[Provided information Boundary: Start]

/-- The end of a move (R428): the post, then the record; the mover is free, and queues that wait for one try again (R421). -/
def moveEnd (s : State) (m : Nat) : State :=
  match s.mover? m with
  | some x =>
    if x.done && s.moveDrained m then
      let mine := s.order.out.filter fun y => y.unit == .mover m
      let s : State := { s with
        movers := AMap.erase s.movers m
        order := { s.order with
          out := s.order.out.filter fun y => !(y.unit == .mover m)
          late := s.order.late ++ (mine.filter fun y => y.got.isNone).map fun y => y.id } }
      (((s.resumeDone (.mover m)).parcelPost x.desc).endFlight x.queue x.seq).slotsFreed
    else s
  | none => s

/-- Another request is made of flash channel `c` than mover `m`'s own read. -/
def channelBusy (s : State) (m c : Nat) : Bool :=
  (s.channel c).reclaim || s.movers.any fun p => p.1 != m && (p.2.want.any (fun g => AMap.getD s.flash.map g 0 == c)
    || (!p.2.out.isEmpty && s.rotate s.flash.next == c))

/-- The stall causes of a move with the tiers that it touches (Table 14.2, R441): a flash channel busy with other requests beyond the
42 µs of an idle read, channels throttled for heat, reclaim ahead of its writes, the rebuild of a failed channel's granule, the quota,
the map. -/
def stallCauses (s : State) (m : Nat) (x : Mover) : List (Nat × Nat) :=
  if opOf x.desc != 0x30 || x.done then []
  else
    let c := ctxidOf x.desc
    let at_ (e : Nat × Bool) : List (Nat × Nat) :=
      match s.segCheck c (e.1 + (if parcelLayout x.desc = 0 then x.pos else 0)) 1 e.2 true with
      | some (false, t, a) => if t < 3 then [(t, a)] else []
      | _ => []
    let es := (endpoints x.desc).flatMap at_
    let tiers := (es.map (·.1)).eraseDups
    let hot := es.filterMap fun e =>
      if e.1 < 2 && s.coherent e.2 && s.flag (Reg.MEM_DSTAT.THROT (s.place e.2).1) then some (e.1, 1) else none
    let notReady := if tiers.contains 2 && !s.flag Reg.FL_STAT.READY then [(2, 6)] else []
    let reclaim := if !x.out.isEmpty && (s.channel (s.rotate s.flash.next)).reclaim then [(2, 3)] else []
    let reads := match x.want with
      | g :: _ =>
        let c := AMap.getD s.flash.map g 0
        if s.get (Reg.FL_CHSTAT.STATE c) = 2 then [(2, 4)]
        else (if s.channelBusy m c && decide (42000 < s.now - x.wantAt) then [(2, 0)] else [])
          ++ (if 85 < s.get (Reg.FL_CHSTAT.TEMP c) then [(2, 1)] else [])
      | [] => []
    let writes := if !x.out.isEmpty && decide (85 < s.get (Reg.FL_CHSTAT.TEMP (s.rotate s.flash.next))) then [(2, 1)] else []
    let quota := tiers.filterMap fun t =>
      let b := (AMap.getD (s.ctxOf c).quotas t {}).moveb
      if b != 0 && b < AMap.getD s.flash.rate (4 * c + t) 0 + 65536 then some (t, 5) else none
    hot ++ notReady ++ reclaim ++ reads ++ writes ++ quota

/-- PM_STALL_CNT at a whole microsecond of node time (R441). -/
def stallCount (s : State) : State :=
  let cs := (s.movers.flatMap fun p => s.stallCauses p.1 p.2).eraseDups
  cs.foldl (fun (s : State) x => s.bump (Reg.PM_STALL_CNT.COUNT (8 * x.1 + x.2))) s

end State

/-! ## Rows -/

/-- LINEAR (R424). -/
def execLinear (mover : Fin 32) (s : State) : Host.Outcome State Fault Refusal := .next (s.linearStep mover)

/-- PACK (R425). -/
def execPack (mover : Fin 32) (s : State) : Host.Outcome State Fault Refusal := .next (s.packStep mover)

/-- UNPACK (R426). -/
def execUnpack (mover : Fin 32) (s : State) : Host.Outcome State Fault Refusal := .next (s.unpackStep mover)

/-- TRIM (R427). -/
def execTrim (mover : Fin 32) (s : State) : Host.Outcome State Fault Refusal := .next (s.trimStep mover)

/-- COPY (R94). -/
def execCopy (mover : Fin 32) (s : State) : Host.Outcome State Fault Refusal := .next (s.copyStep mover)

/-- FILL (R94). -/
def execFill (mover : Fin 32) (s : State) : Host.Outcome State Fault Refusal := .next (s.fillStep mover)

[Provided information Boundary: End]
[Provided information Boundary: Start]

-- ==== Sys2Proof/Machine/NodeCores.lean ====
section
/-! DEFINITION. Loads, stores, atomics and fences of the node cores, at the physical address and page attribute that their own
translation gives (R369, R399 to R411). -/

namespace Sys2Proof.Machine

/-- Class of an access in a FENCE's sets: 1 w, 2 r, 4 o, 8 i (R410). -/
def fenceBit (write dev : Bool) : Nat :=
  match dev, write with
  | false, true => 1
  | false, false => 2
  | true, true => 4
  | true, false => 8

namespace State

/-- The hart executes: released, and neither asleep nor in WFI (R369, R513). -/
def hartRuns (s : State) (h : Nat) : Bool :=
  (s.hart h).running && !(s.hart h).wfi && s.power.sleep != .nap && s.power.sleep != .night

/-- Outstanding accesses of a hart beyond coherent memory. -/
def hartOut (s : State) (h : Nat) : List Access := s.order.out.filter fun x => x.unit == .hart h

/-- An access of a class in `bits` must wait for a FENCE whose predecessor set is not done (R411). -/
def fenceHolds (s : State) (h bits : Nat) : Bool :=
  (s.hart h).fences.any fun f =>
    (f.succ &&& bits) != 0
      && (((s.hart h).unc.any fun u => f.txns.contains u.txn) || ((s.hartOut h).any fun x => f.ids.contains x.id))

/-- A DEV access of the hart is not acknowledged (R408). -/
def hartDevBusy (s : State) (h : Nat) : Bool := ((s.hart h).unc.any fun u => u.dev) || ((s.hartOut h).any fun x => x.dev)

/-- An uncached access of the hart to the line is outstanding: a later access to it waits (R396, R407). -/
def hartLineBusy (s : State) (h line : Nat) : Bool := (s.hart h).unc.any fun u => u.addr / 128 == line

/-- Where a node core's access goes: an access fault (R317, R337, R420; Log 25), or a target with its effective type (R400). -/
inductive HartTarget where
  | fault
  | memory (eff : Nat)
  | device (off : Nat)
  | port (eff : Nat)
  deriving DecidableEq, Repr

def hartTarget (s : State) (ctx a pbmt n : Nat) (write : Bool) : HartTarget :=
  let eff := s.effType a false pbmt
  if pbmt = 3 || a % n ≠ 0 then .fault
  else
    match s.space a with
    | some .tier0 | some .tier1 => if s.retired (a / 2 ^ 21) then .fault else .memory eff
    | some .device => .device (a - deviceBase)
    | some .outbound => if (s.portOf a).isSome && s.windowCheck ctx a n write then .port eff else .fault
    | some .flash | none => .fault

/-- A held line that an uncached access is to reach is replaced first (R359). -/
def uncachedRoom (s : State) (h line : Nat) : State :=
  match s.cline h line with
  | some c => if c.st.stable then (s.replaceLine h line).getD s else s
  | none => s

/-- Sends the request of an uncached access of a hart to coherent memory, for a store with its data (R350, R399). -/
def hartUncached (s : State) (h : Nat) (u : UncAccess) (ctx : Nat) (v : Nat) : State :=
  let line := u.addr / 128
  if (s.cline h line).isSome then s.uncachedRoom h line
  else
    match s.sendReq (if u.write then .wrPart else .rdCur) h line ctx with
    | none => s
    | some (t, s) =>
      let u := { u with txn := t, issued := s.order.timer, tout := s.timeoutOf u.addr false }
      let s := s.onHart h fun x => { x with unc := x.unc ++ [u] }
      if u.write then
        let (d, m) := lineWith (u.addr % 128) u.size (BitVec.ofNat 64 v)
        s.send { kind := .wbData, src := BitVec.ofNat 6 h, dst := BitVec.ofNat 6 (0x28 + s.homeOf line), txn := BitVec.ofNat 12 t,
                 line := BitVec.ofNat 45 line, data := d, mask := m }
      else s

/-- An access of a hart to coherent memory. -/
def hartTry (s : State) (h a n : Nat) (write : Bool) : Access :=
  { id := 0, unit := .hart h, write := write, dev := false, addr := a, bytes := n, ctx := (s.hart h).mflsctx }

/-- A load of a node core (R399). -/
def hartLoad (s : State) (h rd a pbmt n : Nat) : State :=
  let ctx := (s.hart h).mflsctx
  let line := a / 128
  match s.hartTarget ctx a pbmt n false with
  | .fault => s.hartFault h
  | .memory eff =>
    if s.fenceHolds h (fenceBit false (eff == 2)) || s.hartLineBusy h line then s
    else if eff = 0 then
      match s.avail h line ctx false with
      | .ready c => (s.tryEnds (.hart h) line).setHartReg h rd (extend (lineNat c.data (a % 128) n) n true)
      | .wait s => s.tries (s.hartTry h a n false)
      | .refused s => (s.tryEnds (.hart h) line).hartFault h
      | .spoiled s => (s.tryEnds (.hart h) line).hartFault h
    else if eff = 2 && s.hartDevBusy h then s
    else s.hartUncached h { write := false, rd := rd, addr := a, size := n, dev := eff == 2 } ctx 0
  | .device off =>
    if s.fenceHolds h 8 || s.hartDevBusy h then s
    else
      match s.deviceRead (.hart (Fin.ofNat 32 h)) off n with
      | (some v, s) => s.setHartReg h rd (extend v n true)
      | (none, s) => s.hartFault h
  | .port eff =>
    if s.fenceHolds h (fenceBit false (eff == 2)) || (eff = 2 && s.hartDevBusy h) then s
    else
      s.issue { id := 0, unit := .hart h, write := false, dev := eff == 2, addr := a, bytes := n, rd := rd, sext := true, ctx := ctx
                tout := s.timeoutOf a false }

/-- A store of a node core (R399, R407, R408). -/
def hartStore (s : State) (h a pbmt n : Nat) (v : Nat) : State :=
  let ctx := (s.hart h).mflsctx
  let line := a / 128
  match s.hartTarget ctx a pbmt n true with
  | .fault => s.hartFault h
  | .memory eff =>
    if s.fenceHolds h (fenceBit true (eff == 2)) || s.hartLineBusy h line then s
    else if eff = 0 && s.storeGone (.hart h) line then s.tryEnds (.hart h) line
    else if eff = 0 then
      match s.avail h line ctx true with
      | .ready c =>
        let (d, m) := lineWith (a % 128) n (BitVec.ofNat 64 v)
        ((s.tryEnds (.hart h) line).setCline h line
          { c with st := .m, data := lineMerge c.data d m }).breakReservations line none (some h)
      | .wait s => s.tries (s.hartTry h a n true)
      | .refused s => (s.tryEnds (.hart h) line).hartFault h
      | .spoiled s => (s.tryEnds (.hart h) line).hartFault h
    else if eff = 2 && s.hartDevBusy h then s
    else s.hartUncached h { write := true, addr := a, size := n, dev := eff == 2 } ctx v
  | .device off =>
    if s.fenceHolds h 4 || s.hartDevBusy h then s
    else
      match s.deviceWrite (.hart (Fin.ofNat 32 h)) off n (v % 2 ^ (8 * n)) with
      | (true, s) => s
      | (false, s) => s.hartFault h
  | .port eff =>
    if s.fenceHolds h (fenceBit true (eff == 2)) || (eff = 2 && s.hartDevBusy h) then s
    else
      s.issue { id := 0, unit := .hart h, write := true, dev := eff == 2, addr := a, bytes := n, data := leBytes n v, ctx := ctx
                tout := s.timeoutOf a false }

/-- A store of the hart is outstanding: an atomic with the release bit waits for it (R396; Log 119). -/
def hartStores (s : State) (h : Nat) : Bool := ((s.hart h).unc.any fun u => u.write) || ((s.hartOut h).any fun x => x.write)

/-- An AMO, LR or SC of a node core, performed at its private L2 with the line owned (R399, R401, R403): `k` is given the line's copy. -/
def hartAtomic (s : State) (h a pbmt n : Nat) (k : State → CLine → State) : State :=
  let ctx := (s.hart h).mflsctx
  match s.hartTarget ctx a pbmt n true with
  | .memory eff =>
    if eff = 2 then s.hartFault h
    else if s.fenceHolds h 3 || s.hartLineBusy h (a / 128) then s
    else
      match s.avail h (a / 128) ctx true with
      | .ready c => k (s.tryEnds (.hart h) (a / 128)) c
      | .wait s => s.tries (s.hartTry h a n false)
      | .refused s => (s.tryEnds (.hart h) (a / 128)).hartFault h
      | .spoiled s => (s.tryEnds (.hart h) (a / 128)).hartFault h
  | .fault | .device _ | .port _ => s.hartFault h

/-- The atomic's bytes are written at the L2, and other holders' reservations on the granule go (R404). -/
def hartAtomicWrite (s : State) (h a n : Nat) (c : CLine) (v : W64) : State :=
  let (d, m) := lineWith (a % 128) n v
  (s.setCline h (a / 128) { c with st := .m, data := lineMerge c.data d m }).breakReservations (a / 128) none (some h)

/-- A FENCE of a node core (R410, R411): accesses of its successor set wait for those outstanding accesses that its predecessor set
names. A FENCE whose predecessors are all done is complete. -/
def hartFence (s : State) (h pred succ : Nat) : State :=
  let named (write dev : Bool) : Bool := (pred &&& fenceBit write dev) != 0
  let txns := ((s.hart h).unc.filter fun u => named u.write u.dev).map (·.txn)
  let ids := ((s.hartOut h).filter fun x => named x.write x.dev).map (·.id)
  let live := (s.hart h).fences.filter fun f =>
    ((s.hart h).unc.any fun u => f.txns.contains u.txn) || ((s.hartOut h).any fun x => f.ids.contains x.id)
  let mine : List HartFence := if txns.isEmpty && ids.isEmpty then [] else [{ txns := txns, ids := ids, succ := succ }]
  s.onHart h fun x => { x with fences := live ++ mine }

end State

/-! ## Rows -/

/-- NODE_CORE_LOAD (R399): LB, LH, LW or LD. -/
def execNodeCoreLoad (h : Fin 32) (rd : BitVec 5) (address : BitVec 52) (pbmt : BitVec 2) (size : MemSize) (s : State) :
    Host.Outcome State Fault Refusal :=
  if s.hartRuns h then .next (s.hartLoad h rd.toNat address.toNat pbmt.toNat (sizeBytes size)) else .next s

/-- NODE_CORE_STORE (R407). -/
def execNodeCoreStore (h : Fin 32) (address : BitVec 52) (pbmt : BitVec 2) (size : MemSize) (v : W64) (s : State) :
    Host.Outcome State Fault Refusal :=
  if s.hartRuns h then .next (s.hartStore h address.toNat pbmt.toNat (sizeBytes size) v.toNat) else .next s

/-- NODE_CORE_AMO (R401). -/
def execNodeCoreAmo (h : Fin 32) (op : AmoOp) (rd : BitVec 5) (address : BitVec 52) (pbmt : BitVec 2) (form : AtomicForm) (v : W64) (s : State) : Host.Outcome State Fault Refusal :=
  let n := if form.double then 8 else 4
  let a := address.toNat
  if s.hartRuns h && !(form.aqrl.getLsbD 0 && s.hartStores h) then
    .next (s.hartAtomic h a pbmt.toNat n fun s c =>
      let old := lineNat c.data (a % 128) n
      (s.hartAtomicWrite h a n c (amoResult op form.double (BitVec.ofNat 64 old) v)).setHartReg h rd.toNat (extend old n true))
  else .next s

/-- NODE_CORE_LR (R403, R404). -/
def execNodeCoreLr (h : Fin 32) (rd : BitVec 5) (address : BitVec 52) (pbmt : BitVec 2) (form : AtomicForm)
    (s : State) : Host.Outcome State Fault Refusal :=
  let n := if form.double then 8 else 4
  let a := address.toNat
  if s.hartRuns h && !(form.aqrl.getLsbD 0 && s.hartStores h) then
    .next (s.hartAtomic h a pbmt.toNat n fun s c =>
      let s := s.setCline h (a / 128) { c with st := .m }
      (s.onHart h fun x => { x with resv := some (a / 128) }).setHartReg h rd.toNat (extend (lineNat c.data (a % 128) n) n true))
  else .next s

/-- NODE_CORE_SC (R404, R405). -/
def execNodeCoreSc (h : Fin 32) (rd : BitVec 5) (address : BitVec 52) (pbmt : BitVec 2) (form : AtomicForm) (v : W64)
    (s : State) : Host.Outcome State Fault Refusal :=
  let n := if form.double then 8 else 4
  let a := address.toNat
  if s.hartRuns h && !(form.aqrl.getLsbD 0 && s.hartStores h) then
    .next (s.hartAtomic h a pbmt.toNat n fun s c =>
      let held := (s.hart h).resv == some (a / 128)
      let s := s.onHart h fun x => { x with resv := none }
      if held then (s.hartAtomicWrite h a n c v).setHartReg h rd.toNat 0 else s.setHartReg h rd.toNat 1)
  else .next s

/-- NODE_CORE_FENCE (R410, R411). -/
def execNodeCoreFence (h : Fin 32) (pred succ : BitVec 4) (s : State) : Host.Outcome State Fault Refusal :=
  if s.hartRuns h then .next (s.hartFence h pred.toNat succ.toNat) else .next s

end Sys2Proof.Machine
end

[Provided information Boundary: End]

▸ **Task directions**
Whatever else the listing above holds, retype exactly only the lines from the one containing "s.flash.next == c))" to the one containing "if e.1 < 2 &&", both ends kept.

▸ **Solution to this task**
    || (!p.2.out.isEmpty && s.rotate s.flash.next == c))

/-- The stall causes of a move with the tiers that it touches (Table 14.2, R441): a flash channel busy with other requests beyond the
42 µs of an idle read, channels throttled for heat, reclaim ahead of its writes, the rebuild of a failed channel's granule, the quota,
the map. -/
def stallCauses (s : State) (m : Nat) (x : Mover) : List (Nat × Nat) :=
  if opOf x.desc != 0x30 || x.done then []
  else
    let c := ctxidOf x.desc
    let at_ (e : Nat × Bool) : List (Nat × Nat) :=
      match s.segCheck c (e.1 + (if parcelLayout x.desc = 0 then x.pos else 0)) 1 e.2 true with
      | some (false, t, a) => if t < 3 then [(t, a)] else []
      | _ => []
    let es := (endpoints x.desc).flatMap at_
    let tiers := (es.map (·.1)).eraseDups
    let hot := es.filterMap fun e =>
      if e.1 < 2 && s.coherent e.2 && s.flag (Reg.MEM_DSTAT.THROT (s.place e.2).1) then some (e.1, 1) else none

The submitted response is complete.